Et l'innocence ne doit pas être atteinte ; c'est déjà là. Il n'a qu'à être découvert ou redécouvert. Vous devez laisser tomber tout ce que vous avez appris des autres et vous serez immédiatement innocent.
Ne vous contentez pas de vivre d' informations empruntées. Commencez à chercher et à rechercher votre propre intelligence. Un processus négatif est nécessaire ; il doit être atteint par via negativa . Vous devez nier tout ce qui vous a été donné. Vous devez dire : « Ceci n'est pas à moi ; donc je n'ai aucun droit dessus. C'est peut-être vrai, ce n'est peut-être pas vrai. Qui sait? D'autres disent que c'est le cas, mais à moins que cela ne devienne mon expérience, je ne peux pas être d'accord ou en désaccord.
Je ne vais pas croire ou ne pas croire.
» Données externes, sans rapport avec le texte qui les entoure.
-- ==== Sys2Proof/Machine/Transfer.lean ====
section
/-!
DEFINITION. The block transfer engine (R183 to R197): copy descriptors, commands and their pieces, multicasts, schedules; and the
instructions CPY, CPYS, UCPY, UCPYS (R386, R387).
-/

namespace Sys2Proof.Machine

/-! ## Descriptors (R183 to R186) -/

abbrev Desc := BitVec 512

/-- n bytes of a descriptor at an offset. -/
def Desc.f (d : Desc) (off n : Nat) : Nat := d.toNat / 2 ^ (8 * off) % 2 ^ (8 * n)
/-- The same, signed. -/
def Desc.i (d : Desc) (off n : Nat) : Int := let v := d.f off n; if 2 ^ (8 * n - 1) ≤ v then (v : Int) - 2 ^ (8 * n) else v

def Desc.mode (d : Desc) : Nat := d.f 0 1
def Desc.flag (d : Desc) (k : Nat) : Bool := (d.f 1 2).testBit k
def Desc.srcSp (d : Desc) : Bool := d.flag 0
def Desc.dstSp (d : Desc) : Bool := d.flag 1
def Desc.barSp (d : Desc) : Bool := d.flag 2
def Desc.decodes (d : Desc) : Bool := d.flag 3
def Desc.encodes (d : Desc) : Bool := d.flag 4
def Desc.converts (d : Desc) : Bool := d.decodes || d.encodes
def Desc.mcast (d : Desc) : Nat := d.f 5 1
def Desc.src (d : Desc) : Nat := d.f 8 8
def Desc.dst (d : Desc) : Nat := d.f 16 8
def Desc.bar (d : Desc) : Nat := d.f 24 8
def Desc.ackbar (d : Desc) : Nat := d.f 56 8

/-- The size of an item, and how many there are (R185, R186). -/
def Desc.size (d : Desc) : Nat :=
  match d.mode with
  | 0 => d.f 0x20 4 | 1 => d.f 0x24 4 | 2 => d.f 0x20 2 * 2 ^ d.f 3 1 | 3 => d.f 0x24 2 | 4 => d.f 0x24 4 | _ => 0
def Desc.count (d : Desc) : Nat :=
  match d.mode with
  | 0 => 1 | 1 => d.f 0x20 4 | 2 => d.f 0x22 2 * d.f 0x24 2 * d.f 0x26 2 | 3 => d.f 0x34 2 | 4 => d.f 0x20 4 | _ => 0

/-- Bytes that each receiver gets. -/
def Desc.bytes (d : Desc) : Nat := d.size * d.count

/-- R186: row j of a convolution gather: its source, none for a zero row, and whether it is a tail row. -/
def Desc.convRow (d : Desc) (j : Nat) : Option Int × Bool :=
  let (h, w, cb, nimg, oh, ow) := (d.f 0x20 2, d.f 0x22 2, d.f 0x24 2, d.f 0x26 2, d.f 0x28 2, d.f 0x2A 2)
  let p := d.f 0x30 4 + j
  let n := p / (oh * ow)
  let q := p % (oh * ow)
  let iy : Int := ((q / ow * d.f 0x2C 1 : Nat) : Int) - d.f 0x2E 1 + d.f 0x36 1
  let ix : Int := ((q % ow * d.f 0x2D 1 : Nat) : Int) - d.f 0x2F 1 + d.f 0x37 1
  if nimg ≤ n then (none, true)
  else if iy < 0 ∨ (h : Int) ≤ iy ∨ ix < 0 ∨ (w : Int) ≤ ix then (none, false)
  else (some ((d.src : Int) + (((n * h : Nat) + iy) * w + ix) * cb), false)

/-- Item i: its source, none for a zero row, and its destination (R185). -/
def Desc.item (d : Desc) (index : List W32) (i : Nat) : Option Int × Int :=
  let s : Int := d.src
  let t : Int := d.dst
  match d.mode with
  | 0 => (some s, t)
  | 1 => (some (s + i * d.i 0x28 8), t + i * d.i 0x30 8)
  | 2 =>
    let (n1, n2) := (max 1 (d.f 0x22 2), max 1 (d.f 0x24 2))
    let (i1, i2, i3) := (i % n1, i / n1 % n2, i / n1 / n2)
    (some (s + i1 * d.i 0x28 4 + i2 * d.i 0x2C 4 + i3 * d.i 0x30 4), t + i * d.size)
  | 3 => ((d.convRow i).1, t + i * d.size)
  | _ => (some (s + i * d.size), t + (index.getD i 0).toInt * d.size)

/-- The command produces a tail row (R186). -/
def Desc.tail (d : Desc) : Bool := d.mode == 3 && (List.range d.count).any (fun j => (d.convRow j).2)

/-- Lowest and highest start of a list of items. -/
def bounds (l : List Int) : Option (Int × Int) := match l with | [] => none | a :: r => some (r.foldl min a, r.foldl max a)

/-- The starts of source and destination items among which the extreme ones lie. -/
def Desc.corners (d : Desc) (index : List W32) : List (Option Int × Int) :=
  match d.mode with
  | 0 => [d.item index 0]
  | 1 => [d.item index 0, d.item index (d.count - 1)]
  | 2 =>
    let (n1, n2, n3) := (d.f 0x22 2, d.f 0x24 2, d.f 0x26 2)
    [0, n1 - 1].flatMap (fun a => [0, n2 - 1].flatMap (fun b => [0, n3 - 1].map (fun c => d.item index (a + n1 * (b + n2 * c)))))
  | _ => (List.range d.count).map (d.item index)

/-- The limits of R185 and the reserved fields: the first row of R188. -/
def Desc.malformed (d : Desc) : Bool :=
  let zero (off n : Nat) : Bool := d.f off n == 0
  let some_ (l : List (Nat × Nat)) : Bool := l.all (fun e => d.f e.1 e.2 != 0)
  let pars : Bool := match d.mode with
    | 0 => some_ [(0x20, 4)] && zero 0x24 20
    | 1 => some_ [(0x20, 4), (0x24, 4)]
    | 2 => some_ [(0x20, 2), (0x22, 2), (0x24, 2), (0x26, 2)] && zero 0x34 4
    | 3 => some_ [(0x20, 2), (0x22, 2), (0x24, 2), (0x26, 2), (0x28, 2), (0x2A, 2), (0x2C, 1), (0x2D, 1), (0x34, 2)]
    | 4 => some_ [(0x20, 4), (0x24, 4)] && zero 0x2C 12
    | _ => false
  !pars || d.f 1 2 / 256 != 0 || (if d.mode = 2 then decide (4 < d.f 3 1) else d.f 3 1 != 0) || d.mcast / 16 != 0 || d.f 6 2 != 0 ||
  d.bar % 32 != 0 || d.ackbar % 32 != 0 || (!d.flag 6 && d.ackbar != 0)

/-! ## Receivers -/

/-- The teams that the ranks of MCAST name, with each rank; a rank without a team gives none. No rank named means the issuing team alone
(R183). -/
def State.receivers (s : State) (team : Nat) (d : Desc) : List (Nat × Option Nat) :=
  if d.mcast % 16 = 0 then [(match s.team team with | some t => t.rank | none => 0, some team)]
  else ((List.range 4).filter (fun r => d.mcast.testBit r)).map (fun r => (r, s.rankTeam team r))

/-- T: the bytes of all receivers. -/
def Cmd.bytes (c : Cmd) (own : Nat) : W32 := BitVec.ofNat 32 (own * max 1 c.recv.length)

/-- The global BAR of a command lies where the engine may update it (R155, R188): in a home, on a page that it reaches for an atomic. -/
def goodBar (pa : Nat) (leaf : W64) : Bool := match targetOf pa leaf with | .leased .. => true | .home1 _ => true | _ => false

/-- Where a receiver's BAR lies, if it is usable (R188). -/
def State.barLoc (s : State) (c : Cmd) (team : Nat) : Option ObjLoc :=
  let d : Desc := c.desc
  if d.bar % 32 ≠ 0 then none
  else if d.barSp then (if d.bar + 32 ≤ s.scratchSize team then some (.sp team d.bar) else none)
  else match s.engWho c.team with
    | none => none
    | some w =>
      let va := BitVec.ofNat 64 d.bar
      match s.hwLeaf (dieOf c.core) w.asid w.part va 32 .atomic false with
      | .ok pa leaf _ => if goodBar pa leaf then some (.glob pa va leaf) else none
      | _ => none

/-- Where a receiver's BAR lies for a piece that lands: where the command's last piece found it (R190, R191). -/
def Cmd.barFound (c : Cmd) (team : Nat) : Option ObjLoc :=
  let d : Desc := c.desc
  if d.barSp then some (.sp team d.bar) else c.barAt.map (fun x => .glob x.1 (BitVec.ofNat 64 d.bar) x.2)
Je ne serai ni catholique ni communiste, je ne serai ni hindou ni mahométan. Je ne suivrai tout simplement aucune idéologie. Parce que qui que vous suiviez, vous ramasserez de la poussière autour de vous.
Abandonnez simplement toutes les connaissances. Cela fait mal parce que vous portez ces connaissances depuis si longtemps et que vous vous vantez tellement de ces connaissances— vos diplômes, maîtrises et doctorats, et vous vous vantez de tous ces diplômes. Et soudain, je dis de laisser tomber toutes ces bêtises ?
Soyez aussi simple qu'un enfant. Soyez simplement à nouveau un enfant comme vous êtes né, comme vous êtes venu dans ce monde. Dans cet état semblable à un miroir, vous serez capable de refléter ce qui est. L'innocence est la porte du savoir. La connaissance est la barrière et l'innocence est le pont.